Return the following from the records below: each line, word for word, starting with the line that contains "def execFwTimeout (x" and going on through the line that contains "if k.running = true ∧ (q.type", with nothing outside that range.

(Saved data entries)
- - - - -

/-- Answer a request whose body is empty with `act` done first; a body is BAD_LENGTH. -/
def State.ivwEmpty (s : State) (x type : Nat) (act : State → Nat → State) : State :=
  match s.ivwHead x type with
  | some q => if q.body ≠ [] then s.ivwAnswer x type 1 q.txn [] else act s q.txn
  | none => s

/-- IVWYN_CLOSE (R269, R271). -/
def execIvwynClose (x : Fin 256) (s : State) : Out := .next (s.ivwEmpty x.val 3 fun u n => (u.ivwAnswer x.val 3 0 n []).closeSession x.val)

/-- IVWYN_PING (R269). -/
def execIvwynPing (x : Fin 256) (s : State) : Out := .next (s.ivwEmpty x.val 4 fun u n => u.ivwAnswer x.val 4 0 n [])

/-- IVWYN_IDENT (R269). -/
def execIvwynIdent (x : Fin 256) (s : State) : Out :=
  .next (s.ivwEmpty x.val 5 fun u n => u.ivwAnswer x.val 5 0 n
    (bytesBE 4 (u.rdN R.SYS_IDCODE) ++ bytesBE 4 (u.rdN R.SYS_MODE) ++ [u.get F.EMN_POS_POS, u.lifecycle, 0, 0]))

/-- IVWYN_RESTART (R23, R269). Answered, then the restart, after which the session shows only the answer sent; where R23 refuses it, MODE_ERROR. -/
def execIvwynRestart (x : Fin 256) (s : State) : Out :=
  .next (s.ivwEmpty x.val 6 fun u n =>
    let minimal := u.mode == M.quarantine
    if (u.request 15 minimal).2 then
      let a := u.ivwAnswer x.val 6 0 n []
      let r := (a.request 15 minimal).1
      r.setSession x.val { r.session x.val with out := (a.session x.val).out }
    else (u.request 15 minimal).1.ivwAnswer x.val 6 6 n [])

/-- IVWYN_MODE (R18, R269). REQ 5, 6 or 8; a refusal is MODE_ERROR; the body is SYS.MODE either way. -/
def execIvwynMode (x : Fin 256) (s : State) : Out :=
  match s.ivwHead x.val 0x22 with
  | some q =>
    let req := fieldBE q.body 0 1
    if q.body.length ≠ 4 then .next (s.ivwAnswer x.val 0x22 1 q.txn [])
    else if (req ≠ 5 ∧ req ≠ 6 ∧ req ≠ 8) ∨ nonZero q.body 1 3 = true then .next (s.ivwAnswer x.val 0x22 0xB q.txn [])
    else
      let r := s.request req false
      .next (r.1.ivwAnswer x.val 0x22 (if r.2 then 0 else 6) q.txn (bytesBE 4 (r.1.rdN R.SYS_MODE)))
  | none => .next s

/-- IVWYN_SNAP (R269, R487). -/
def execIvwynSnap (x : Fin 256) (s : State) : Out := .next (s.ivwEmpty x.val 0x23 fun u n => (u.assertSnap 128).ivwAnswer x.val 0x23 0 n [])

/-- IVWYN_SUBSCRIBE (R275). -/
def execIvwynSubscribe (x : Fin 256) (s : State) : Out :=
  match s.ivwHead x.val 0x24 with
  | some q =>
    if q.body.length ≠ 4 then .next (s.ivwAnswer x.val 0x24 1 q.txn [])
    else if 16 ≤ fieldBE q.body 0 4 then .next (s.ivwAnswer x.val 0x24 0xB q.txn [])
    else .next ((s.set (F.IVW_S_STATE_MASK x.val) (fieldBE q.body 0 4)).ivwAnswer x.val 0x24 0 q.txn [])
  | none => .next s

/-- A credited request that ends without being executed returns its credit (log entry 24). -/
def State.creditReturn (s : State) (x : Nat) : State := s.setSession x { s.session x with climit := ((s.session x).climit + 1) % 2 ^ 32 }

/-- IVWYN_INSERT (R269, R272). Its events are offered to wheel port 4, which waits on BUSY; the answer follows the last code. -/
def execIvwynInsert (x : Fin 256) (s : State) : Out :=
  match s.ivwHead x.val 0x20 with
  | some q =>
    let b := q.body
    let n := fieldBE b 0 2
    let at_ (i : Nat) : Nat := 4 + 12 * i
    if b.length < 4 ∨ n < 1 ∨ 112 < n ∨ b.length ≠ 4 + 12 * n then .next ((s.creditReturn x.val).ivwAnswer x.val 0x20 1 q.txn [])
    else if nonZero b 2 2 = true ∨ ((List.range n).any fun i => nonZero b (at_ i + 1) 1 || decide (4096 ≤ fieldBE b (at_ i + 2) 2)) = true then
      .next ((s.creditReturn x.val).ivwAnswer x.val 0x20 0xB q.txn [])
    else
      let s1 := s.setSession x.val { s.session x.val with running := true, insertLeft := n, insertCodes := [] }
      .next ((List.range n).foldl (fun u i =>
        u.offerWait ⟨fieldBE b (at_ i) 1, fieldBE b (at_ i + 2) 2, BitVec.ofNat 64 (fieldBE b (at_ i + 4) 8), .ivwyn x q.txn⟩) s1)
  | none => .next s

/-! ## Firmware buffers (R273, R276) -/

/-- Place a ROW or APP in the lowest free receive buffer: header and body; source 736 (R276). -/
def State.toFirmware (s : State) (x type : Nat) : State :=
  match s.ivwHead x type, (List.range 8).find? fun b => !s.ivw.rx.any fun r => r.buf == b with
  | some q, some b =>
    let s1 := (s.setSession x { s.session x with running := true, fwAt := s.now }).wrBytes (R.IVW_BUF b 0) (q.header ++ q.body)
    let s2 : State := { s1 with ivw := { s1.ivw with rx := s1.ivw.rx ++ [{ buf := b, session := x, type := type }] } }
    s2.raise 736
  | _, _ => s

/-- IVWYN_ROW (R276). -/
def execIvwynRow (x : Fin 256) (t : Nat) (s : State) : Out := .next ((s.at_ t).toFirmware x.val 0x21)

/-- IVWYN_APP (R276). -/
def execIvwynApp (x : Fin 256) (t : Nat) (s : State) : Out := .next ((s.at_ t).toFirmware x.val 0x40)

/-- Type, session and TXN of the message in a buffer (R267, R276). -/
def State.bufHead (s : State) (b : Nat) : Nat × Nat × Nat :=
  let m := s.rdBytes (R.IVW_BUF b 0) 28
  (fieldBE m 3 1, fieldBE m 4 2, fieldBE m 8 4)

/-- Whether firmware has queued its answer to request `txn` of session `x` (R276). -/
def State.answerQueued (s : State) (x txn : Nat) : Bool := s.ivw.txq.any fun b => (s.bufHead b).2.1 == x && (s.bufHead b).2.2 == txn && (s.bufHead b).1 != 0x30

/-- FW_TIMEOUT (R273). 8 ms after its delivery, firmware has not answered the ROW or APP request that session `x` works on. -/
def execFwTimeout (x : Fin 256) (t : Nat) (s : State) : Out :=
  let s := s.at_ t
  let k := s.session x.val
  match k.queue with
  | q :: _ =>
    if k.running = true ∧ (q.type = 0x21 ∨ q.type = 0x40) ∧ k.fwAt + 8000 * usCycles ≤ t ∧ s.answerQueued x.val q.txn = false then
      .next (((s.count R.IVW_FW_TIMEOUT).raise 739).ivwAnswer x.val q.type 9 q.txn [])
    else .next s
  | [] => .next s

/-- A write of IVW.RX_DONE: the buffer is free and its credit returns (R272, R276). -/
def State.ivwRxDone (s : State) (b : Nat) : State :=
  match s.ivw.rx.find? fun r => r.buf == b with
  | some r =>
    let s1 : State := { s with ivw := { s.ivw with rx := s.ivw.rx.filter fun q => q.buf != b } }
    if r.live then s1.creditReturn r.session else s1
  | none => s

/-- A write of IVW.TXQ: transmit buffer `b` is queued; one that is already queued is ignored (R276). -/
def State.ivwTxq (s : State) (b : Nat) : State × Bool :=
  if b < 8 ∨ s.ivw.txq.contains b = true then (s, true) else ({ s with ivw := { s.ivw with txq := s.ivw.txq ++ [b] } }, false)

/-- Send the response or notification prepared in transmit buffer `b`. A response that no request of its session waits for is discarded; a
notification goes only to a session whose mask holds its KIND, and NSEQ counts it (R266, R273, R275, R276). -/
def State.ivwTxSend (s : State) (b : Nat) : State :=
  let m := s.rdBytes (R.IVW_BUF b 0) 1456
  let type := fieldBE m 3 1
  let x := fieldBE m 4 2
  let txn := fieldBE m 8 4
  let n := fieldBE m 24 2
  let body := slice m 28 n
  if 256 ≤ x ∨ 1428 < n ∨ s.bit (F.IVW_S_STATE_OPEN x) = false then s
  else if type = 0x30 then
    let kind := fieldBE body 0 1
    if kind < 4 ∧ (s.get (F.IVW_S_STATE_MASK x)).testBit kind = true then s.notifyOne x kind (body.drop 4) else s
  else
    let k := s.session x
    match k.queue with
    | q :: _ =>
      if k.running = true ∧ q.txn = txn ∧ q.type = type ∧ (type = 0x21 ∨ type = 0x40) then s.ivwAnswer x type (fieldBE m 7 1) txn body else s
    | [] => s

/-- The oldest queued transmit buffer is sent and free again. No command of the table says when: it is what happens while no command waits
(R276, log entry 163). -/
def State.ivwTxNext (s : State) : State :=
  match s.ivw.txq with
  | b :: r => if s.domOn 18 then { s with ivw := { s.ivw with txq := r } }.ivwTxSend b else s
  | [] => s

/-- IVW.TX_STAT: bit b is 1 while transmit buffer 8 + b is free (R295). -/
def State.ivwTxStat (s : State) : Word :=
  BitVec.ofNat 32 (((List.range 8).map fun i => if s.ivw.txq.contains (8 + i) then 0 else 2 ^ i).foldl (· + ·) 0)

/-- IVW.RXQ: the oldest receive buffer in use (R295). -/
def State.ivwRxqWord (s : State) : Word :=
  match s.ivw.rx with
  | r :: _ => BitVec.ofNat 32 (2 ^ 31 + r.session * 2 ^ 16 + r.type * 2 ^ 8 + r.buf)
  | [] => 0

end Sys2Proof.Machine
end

- - - - -

Answer to the problem
def execFwTimeout (x : Fin 256) (t : Nat) (s : State) : Out :=
  let s := s.at_ t
  let k := s.session x.val
  match k.queue with
  | q :: _ =>
    if k.running = true ∧ (q.type = 0x21 ∨ q.type = 0x40) ∧ k.fwAt + 8000 * usCycles ≤ t ∧ s.answerQueued x.val q.txn = false then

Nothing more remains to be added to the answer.